Problem details: Write each entry out again exactly, with nothing omitted.

━━━━━━━━━━

-- ==== Sys2Proof/Laws/State.lean ====
section
/-!
SUPPORT. The state under its updates: for each update, the fields and the reads that it leaves alone, and what a read
gives of what was written.
-/
namespace Sys2Proof.Machine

━━━━━━━━━━

Reply:
-- ==== Sys2Proof/Laws/State.lean ====
section
/-!
SUPPORT. The state under its updates: for each update, the fields and the reads that it leaves alone, and what a read
gives of what was written.
-/
namespace Sys2Proof.Machine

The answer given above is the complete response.